┌────────

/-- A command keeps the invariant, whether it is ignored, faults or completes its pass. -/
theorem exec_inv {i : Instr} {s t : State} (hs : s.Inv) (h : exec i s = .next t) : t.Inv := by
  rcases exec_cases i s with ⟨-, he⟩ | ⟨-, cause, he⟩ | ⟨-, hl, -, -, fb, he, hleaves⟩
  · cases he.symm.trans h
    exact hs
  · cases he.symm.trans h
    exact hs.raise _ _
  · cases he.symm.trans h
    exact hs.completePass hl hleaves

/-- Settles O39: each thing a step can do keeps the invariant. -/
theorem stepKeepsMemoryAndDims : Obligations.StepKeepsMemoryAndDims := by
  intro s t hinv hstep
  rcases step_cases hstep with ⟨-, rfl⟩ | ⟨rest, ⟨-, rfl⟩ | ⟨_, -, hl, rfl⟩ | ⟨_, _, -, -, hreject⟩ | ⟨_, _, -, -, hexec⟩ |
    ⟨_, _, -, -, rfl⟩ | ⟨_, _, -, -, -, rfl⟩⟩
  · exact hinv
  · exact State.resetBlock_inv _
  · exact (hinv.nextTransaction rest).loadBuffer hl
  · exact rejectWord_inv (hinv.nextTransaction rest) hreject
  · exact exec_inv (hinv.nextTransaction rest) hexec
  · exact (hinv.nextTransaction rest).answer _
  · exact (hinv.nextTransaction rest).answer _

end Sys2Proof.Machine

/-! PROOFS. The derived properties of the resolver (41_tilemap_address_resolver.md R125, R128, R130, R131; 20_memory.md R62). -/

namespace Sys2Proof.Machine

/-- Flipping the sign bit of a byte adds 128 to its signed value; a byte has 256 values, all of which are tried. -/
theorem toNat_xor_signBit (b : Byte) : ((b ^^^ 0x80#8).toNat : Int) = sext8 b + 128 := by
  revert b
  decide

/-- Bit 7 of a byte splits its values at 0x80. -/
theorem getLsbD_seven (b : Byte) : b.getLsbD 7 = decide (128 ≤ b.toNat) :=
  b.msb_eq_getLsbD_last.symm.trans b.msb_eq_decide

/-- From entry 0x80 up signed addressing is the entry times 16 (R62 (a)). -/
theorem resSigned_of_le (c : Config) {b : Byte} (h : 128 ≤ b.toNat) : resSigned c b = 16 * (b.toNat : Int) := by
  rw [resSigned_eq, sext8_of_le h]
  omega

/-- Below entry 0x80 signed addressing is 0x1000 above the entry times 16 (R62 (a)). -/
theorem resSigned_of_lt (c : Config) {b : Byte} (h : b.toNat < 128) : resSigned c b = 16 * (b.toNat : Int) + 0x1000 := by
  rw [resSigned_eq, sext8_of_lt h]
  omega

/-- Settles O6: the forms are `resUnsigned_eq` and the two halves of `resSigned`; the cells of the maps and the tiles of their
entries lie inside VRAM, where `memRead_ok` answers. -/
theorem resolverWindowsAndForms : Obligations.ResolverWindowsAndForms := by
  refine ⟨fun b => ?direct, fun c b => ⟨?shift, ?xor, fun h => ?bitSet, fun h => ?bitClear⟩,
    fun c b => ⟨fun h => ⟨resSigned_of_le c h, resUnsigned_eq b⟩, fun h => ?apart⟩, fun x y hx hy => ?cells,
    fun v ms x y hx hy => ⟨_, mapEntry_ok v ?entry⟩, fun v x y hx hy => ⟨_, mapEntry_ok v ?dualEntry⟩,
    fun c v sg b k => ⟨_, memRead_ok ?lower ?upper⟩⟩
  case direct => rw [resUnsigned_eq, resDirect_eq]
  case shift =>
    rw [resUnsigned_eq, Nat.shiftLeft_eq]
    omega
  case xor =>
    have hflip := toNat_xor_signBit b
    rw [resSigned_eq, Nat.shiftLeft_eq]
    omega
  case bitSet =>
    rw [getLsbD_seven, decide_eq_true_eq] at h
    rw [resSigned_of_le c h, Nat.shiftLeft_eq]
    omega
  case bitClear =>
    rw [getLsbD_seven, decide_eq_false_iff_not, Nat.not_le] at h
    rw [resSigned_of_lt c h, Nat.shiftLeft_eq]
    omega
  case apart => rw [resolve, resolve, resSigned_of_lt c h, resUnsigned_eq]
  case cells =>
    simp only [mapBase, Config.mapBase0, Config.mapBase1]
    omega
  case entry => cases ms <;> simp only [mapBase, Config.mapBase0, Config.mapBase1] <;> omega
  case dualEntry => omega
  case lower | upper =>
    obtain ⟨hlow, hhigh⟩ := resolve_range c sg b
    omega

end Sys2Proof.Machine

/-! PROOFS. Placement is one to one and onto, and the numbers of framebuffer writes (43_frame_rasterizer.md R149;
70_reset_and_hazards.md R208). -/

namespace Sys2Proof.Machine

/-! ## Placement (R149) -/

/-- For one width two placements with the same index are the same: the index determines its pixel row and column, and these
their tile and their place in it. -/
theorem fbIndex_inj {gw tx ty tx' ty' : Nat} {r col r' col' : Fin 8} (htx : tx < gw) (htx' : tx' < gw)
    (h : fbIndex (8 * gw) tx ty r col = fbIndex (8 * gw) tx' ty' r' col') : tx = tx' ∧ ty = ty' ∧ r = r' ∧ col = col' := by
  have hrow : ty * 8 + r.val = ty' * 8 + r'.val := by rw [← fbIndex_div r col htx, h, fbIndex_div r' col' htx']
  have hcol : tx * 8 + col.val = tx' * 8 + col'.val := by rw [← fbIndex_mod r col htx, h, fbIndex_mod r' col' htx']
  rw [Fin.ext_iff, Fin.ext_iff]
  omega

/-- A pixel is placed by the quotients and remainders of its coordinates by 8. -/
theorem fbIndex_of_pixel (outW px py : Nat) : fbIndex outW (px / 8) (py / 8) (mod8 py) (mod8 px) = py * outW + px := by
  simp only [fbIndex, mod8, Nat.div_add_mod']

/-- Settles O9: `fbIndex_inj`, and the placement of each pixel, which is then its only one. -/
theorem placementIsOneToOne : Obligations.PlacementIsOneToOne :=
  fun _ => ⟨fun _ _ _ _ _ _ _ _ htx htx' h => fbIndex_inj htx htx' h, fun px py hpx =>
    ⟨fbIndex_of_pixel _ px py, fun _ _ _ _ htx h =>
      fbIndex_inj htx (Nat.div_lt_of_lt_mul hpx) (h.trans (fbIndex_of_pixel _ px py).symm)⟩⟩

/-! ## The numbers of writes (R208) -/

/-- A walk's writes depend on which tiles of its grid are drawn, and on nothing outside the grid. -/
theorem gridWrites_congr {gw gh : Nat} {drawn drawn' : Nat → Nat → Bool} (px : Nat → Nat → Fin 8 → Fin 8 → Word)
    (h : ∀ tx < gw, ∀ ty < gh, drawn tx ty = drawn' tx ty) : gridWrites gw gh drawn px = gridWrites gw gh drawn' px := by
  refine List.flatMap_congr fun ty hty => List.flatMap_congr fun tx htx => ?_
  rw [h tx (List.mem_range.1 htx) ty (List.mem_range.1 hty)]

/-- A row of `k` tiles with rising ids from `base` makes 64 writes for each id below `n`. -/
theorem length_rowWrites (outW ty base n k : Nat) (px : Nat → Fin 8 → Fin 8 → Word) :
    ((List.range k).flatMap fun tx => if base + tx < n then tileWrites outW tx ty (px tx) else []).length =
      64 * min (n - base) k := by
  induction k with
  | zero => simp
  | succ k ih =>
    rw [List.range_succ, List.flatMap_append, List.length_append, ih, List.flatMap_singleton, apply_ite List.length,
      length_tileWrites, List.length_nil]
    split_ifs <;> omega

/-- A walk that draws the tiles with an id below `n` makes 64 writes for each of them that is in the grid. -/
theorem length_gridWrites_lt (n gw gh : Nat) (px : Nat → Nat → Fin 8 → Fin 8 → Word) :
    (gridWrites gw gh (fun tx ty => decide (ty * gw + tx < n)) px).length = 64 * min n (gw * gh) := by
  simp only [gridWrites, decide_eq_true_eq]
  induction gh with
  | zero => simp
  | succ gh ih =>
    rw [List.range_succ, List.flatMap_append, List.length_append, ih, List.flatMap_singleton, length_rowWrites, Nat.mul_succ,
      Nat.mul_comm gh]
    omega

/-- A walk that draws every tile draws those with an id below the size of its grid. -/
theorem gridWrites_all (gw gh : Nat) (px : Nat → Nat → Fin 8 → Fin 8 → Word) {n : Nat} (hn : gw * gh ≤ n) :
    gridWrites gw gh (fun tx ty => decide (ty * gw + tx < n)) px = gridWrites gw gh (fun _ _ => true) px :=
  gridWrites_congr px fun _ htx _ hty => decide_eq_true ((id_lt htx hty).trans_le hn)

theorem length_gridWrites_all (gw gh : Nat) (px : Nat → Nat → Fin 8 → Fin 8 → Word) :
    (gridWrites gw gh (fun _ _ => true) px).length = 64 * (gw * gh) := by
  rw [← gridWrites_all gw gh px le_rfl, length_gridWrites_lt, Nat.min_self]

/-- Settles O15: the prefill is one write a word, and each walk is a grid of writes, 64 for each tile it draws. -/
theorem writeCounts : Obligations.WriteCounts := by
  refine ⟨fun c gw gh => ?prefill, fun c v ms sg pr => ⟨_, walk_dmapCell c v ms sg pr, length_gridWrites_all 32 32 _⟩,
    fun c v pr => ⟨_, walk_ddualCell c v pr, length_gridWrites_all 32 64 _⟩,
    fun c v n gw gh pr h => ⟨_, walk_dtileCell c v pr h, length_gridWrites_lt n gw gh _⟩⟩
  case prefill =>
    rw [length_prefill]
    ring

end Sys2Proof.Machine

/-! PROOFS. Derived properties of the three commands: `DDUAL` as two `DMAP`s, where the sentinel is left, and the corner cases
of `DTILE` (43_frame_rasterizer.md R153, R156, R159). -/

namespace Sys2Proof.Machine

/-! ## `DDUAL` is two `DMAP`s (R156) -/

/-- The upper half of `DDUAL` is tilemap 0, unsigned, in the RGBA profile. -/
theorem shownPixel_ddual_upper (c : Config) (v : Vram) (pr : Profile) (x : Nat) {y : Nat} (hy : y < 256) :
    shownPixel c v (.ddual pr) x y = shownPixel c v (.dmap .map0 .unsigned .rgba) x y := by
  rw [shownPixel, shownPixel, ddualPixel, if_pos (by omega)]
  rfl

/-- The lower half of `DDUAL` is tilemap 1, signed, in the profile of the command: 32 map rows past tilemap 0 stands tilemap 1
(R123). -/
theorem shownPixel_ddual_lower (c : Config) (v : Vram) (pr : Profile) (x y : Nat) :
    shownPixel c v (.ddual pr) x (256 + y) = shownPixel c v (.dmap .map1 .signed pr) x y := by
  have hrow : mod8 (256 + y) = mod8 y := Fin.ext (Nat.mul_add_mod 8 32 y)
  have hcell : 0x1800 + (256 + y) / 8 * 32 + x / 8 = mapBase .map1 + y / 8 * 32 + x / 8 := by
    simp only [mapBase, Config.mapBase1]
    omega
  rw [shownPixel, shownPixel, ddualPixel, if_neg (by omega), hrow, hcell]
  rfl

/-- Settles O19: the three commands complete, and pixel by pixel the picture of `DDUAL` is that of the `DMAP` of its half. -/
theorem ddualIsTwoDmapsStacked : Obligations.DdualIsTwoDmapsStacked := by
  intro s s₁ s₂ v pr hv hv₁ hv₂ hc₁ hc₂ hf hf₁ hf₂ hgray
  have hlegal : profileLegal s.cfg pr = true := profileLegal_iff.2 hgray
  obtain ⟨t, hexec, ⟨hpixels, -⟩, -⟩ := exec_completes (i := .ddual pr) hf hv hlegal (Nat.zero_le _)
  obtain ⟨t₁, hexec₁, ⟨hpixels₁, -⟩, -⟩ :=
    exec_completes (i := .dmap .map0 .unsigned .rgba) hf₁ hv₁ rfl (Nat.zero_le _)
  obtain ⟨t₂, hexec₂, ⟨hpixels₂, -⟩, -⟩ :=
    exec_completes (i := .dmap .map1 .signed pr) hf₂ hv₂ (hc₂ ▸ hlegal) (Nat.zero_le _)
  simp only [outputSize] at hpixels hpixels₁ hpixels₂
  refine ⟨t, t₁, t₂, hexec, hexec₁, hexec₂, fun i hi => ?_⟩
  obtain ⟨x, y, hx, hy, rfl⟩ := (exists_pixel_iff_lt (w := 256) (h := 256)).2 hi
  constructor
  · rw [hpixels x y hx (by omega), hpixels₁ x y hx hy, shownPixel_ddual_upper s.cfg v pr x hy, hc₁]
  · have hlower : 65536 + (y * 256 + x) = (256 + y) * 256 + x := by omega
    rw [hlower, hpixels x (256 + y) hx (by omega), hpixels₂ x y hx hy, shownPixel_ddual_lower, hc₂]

└────────
┌────────

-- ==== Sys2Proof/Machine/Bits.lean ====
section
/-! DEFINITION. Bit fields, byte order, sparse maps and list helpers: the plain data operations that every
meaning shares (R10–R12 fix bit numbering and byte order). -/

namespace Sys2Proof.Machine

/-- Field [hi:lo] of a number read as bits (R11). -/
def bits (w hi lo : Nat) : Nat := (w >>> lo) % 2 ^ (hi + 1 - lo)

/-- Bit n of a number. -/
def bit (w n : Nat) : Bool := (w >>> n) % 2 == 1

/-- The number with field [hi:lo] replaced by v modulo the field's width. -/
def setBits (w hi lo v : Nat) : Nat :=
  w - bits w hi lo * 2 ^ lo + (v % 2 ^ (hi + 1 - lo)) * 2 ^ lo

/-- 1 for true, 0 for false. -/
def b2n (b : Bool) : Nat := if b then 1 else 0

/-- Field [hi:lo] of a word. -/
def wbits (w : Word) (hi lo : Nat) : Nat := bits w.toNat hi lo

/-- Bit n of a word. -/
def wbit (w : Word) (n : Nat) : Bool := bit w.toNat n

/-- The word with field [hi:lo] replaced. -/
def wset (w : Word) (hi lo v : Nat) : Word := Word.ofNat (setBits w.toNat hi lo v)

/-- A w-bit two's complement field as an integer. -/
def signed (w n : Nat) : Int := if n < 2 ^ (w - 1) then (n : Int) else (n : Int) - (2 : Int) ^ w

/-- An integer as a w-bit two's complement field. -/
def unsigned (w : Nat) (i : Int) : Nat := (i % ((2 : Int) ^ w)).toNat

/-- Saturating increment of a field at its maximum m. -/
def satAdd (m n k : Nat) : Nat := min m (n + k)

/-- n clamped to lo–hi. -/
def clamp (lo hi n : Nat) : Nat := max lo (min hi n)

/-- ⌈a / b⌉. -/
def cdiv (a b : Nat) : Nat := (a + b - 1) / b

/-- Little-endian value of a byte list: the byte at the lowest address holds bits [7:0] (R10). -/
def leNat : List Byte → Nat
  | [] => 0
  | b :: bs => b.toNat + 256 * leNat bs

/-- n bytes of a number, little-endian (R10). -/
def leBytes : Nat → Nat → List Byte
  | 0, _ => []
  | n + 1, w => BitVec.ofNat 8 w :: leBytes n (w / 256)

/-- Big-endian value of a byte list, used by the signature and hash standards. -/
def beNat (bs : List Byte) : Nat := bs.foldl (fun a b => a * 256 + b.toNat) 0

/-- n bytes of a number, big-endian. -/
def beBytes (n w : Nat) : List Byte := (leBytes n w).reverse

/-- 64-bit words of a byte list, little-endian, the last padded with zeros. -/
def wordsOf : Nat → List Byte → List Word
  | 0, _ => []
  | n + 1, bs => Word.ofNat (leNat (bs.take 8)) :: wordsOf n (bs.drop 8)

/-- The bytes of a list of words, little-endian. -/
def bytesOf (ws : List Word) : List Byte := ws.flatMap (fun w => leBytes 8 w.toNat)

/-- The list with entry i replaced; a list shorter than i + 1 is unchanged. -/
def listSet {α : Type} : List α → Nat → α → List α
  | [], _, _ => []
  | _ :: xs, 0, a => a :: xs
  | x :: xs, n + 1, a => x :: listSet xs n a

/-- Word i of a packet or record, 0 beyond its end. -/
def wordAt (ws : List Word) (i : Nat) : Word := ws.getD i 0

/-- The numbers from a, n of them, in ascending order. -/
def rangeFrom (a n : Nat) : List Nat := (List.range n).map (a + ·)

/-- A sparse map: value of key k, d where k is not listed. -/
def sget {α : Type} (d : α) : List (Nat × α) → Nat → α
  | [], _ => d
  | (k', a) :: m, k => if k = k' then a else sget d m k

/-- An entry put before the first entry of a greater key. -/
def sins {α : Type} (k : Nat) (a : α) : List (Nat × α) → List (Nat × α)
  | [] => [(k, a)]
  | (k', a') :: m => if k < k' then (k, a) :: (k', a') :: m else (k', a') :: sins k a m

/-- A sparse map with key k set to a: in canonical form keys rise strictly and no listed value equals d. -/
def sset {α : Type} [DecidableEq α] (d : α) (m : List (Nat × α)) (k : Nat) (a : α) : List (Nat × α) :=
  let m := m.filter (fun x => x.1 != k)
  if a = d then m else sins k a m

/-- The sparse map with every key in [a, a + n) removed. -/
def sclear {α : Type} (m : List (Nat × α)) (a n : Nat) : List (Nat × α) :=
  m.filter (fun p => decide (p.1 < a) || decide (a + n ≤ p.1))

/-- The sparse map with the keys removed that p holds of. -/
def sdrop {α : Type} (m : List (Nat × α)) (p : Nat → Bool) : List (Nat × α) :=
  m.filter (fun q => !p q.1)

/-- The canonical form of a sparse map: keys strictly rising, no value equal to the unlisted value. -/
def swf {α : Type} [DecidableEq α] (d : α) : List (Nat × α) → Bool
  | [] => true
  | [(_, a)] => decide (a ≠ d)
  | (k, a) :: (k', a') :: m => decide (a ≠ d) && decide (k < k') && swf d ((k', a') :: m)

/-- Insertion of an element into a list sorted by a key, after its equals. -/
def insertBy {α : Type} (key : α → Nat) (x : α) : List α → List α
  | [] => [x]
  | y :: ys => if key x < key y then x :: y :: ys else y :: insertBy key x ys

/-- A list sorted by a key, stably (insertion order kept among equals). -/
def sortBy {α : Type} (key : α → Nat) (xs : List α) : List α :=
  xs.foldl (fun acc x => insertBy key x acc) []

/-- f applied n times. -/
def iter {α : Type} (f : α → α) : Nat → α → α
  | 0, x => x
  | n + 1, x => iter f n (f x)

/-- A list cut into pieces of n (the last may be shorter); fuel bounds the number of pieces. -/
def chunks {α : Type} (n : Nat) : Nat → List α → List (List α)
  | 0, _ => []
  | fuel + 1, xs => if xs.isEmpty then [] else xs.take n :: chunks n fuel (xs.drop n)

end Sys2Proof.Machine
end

└────────

◆ **Work item**:
Above are some records; copy exactly the lines from the one with "its pass. -/" through the one with "rfl⟩ | ⟨_, _, -, -, -, rfl⟩⟩", both included, and no others.

◆ **Reply**:
/-- A command keeps the invariant, whether it is ignored, faults or completes its pass. -/
theorem exec_inv {i : Instr} {s t : State} (hs : s.Inv) (h : exec i s = .next t) : t.Inv := by
  rcases exec_cases i s with ⟨-, he⟩ | ⟨-, cause, he⟩ | ⟨-, hl, -, -, fb, he, hleaves⟩
  · cases he.symm.trans h
    exact hs
  · cases he.symm.trans h
    exact hs.raise _ _
  · cases he.symm.trans h
    exact hs.completePass hl hleaves

/-- Settles O39: each thing a step can do keeps the invariant. -/
theorem stepKeepsMemoryAndDims : Obligations.StepKeepsMemoryAndDims := by
  intro s t hinv hstep
  rcases step_cases hstep with ⟨-, rfl⟩ | ⟨rest, ⟨-, rfl⟩ | ⟨_, -, hl, rfl⟩ | ⟨_, _, -, -, hreject⟩ | ⟨_, _, -, -, hexec⟩ |
    ⟨_, _, -, -, rfl⟩ | ⟨_, _, -, -, -, rfl⟩⟩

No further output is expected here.